ASSIGNED TASK -
Within the entries below, the lines from the one with "def Obligations.UnitTwoUnderBranchA : Prop" through the one with "8 ≤ unit.toNat →" are to be set down exactly, both ends kept.

━━━ THE DATA

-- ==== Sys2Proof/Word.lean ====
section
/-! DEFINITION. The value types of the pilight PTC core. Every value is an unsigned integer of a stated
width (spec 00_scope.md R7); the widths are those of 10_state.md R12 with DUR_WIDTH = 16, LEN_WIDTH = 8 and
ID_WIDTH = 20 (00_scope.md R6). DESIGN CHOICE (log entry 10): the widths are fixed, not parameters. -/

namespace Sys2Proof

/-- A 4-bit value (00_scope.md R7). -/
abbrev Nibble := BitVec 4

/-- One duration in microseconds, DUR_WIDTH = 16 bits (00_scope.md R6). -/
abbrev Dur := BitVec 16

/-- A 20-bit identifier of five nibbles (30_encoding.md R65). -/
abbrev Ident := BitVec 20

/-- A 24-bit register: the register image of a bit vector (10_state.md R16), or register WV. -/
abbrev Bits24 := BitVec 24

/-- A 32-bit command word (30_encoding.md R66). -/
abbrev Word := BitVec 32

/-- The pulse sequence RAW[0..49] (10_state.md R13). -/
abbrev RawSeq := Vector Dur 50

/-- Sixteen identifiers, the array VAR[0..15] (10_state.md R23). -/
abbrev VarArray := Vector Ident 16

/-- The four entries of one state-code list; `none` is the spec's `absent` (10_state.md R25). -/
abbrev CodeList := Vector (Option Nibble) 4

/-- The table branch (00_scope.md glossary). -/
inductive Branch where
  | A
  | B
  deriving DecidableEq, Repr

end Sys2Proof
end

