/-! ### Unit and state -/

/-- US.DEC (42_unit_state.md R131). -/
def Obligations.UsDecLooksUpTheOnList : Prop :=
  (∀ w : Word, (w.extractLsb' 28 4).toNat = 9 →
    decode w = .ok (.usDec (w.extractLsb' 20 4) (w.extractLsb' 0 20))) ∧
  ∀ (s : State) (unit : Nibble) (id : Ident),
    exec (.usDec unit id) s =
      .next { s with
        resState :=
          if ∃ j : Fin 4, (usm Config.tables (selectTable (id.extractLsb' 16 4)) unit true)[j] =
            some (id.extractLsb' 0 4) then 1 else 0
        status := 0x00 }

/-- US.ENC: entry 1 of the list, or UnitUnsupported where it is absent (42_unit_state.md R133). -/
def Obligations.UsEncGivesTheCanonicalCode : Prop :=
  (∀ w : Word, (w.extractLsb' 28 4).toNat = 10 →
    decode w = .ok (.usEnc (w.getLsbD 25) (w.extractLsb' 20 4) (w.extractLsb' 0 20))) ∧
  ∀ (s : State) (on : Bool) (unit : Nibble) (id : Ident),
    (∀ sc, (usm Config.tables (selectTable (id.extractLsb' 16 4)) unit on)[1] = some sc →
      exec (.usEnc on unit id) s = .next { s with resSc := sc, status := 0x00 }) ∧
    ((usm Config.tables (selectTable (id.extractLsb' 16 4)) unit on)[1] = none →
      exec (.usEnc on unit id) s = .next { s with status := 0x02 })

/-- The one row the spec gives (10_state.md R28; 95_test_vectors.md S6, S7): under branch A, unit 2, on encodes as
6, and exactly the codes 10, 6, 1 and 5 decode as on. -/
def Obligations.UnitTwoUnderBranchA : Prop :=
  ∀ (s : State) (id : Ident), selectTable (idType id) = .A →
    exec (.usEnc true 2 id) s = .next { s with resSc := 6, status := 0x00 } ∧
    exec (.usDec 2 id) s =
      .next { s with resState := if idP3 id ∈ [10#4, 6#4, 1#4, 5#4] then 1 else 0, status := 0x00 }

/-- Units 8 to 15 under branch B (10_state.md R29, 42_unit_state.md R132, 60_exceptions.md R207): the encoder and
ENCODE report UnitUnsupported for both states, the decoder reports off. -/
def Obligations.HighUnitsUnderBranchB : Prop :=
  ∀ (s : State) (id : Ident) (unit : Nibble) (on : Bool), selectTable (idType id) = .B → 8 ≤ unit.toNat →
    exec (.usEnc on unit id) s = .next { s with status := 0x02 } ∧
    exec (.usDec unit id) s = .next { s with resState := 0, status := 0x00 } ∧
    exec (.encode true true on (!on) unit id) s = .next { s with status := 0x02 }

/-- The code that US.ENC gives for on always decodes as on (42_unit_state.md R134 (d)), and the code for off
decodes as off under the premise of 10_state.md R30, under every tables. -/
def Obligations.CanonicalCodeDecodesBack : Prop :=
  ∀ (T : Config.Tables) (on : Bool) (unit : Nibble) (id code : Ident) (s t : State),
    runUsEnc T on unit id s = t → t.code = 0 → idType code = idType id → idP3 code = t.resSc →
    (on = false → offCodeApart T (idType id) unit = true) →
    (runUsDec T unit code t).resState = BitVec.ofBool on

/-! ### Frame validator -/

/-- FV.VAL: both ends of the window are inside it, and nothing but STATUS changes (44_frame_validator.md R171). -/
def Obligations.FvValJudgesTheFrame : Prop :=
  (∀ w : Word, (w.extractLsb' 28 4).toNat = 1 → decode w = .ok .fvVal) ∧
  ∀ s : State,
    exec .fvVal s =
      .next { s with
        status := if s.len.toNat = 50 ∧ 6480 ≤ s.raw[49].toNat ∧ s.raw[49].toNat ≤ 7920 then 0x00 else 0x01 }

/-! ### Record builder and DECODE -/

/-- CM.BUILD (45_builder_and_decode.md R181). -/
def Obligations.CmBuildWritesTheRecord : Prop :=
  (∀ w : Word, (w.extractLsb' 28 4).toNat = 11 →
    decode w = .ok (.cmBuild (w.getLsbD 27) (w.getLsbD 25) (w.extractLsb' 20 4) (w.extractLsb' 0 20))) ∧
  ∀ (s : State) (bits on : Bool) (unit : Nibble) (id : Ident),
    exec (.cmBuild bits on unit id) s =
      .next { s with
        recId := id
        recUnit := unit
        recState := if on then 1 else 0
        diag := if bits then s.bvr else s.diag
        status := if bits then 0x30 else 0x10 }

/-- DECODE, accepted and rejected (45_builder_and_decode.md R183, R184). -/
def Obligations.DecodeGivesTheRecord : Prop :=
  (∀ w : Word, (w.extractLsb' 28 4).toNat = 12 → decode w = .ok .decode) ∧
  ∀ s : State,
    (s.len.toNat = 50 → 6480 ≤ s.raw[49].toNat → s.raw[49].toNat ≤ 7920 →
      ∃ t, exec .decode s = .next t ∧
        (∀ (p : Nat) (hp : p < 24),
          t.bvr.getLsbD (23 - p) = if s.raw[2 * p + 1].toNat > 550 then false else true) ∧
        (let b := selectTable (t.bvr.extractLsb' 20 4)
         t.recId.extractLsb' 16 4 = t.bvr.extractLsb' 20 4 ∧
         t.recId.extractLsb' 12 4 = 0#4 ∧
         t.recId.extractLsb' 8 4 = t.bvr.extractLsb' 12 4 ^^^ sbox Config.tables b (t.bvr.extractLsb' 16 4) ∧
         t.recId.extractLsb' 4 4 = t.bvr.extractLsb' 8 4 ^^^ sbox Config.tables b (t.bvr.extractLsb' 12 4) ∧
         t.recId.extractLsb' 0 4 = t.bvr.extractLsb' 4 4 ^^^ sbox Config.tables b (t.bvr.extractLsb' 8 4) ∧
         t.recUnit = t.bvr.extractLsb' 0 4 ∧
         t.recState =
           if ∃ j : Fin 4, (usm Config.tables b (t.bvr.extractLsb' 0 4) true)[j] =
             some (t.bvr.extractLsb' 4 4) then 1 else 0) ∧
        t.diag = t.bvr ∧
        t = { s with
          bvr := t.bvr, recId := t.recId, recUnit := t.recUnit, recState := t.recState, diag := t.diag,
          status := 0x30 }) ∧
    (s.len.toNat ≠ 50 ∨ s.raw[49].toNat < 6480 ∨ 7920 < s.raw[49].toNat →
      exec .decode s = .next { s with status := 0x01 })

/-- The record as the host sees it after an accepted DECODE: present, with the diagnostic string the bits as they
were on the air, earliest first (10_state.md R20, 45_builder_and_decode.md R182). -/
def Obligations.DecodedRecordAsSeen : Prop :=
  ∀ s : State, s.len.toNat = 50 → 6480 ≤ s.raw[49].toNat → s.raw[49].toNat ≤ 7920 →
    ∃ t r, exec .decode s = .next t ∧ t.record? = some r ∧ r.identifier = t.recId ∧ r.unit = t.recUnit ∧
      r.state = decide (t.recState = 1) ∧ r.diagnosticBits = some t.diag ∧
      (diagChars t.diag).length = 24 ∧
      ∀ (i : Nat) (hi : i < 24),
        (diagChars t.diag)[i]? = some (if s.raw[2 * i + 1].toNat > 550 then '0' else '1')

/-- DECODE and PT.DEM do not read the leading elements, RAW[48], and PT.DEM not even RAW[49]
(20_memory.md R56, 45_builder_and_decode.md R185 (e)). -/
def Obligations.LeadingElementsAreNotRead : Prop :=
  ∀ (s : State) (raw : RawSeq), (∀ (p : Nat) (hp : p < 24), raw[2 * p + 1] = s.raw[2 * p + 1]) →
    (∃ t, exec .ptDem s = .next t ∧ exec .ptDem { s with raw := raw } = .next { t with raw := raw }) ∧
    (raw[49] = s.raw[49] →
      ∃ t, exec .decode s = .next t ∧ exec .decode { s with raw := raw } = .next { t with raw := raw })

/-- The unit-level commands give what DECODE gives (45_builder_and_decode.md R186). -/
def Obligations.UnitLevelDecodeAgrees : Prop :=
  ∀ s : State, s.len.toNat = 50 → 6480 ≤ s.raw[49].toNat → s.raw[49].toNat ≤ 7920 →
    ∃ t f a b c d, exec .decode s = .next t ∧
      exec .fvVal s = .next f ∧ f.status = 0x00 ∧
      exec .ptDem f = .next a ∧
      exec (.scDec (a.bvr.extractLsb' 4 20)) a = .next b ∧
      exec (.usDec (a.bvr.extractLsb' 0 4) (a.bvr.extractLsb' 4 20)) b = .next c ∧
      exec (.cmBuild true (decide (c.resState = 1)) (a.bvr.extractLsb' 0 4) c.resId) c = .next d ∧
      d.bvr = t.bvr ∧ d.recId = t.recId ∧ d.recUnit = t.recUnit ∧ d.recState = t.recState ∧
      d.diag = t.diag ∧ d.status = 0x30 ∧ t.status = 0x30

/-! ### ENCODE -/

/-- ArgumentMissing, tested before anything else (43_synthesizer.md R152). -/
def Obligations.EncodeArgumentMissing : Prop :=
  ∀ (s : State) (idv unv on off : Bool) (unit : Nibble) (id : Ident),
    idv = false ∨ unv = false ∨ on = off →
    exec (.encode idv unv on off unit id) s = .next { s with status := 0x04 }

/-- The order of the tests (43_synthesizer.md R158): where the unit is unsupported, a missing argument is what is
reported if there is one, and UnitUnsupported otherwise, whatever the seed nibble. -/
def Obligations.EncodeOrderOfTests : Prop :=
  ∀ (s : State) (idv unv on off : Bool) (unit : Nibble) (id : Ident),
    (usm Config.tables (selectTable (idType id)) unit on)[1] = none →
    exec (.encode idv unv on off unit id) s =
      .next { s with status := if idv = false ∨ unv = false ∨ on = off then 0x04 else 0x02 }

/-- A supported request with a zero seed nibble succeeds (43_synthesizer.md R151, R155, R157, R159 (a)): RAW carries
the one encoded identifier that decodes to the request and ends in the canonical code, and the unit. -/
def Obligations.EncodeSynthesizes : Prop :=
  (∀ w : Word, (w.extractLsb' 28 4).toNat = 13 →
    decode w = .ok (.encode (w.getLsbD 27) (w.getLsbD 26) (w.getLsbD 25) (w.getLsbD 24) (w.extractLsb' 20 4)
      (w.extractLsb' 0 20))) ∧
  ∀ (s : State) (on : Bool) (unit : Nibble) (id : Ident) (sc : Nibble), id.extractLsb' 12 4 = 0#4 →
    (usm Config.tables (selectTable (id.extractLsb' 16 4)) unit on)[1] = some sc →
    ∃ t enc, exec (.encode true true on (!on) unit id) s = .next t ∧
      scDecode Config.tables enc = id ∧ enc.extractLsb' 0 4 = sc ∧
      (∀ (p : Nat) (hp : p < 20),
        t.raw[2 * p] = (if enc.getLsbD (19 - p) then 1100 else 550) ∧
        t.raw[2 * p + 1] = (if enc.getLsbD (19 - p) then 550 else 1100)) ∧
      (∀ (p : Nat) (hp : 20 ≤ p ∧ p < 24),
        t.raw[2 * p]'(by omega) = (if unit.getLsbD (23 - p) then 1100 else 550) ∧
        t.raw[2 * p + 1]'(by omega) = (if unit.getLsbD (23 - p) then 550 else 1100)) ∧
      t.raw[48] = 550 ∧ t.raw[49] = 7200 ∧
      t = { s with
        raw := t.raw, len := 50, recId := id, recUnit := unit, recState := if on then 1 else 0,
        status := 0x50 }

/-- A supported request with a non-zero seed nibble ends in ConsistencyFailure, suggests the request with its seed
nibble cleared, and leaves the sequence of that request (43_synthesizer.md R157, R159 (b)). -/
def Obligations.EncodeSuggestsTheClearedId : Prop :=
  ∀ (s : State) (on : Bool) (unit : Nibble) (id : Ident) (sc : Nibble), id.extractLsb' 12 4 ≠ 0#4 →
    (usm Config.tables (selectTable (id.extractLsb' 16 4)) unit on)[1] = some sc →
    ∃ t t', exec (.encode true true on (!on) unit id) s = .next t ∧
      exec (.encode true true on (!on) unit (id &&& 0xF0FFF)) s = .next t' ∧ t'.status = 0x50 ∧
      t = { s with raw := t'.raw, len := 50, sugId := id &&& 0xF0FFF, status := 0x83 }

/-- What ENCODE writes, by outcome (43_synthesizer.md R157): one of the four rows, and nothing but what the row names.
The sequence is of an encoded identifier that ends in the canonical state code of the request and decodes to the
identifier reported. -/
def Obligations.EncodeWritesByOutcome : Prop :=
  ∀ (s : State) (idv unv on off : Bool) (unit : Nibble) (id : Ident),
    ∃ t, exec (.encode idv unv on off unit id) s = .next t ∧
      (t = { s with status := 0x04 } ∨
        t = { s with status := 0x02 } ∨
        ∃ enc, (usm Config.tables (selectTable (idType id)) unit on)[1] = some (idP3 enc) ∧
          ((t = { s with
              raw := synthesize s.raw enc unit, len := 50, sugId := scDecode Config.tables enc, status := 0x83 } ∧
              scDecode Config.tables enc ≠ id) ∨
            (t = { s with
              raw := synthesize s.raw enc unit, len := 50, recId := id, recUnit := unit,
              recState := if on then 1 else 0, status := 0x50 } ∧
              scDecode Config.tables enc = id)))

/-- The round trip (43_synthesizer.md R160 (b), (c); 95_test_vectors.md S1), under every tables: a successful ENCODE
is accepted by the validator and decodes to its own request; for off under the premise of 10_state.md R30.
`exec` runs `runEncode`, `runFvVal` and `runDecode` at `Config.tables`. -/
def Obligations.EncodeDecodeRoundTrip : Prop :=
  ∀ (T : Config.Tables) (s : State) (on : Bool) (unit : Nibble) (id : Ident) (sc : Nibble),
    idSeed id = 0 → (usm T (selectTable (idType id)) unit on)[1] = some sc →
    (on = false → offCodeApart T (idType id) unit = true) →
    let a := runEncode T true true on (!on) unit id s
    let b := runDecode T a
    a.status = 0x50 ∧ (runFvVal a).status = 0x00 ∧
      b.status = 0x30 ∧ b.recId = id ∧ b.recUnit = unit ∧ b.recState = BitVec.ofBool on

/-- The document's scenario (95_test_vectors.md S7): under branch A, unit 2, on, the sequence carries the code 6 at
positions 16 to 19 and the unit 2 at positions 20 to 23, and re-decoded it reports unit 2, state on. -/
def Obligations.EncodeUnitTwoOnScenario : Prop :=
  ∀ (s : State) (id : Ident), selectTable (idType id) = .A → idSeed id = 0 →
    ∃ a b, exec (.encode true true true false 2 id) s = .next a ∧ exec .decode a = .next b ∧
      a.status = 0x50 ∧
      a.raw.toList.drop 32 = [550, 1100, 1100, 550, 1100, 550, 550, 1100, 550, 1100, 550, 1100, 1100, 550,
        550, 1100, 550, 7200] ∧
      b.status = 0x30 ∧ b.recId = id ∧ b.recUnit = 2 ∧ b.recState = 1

━━━━━━

SOLUTION -
def Obligations.UnitTwoUnderBranchA : Prop :=
  ∀ (s : State) (id : Ident), selectTable (idType id) = .A →
    exec (.usEnc true 2 id) s = .next { s with resSc := 6, status := 0x00 } ∧
    exec (.usDec 2 id) s =
      .next { s with resState := if idP3 id ∈ [10#4, 6#4, 1#4, 5#4] then 1 else 0, status := 0x00 }

/-- Units 8 to 15 under branch B (10_state.md R29, 42_unit_state.md R132, 60_exceptions.md R207): the encoder and
ENCODE report UnitUnsupported for both states, the decoder reports off. -/
def Obligations.HighUnitsUnderBranchB : Prop :=
  ∀ (s : State) (id : Ident) (unit : Nibble) (on : Bool), selectTable (idType id) = .B → 8 ≤ unit.toNat →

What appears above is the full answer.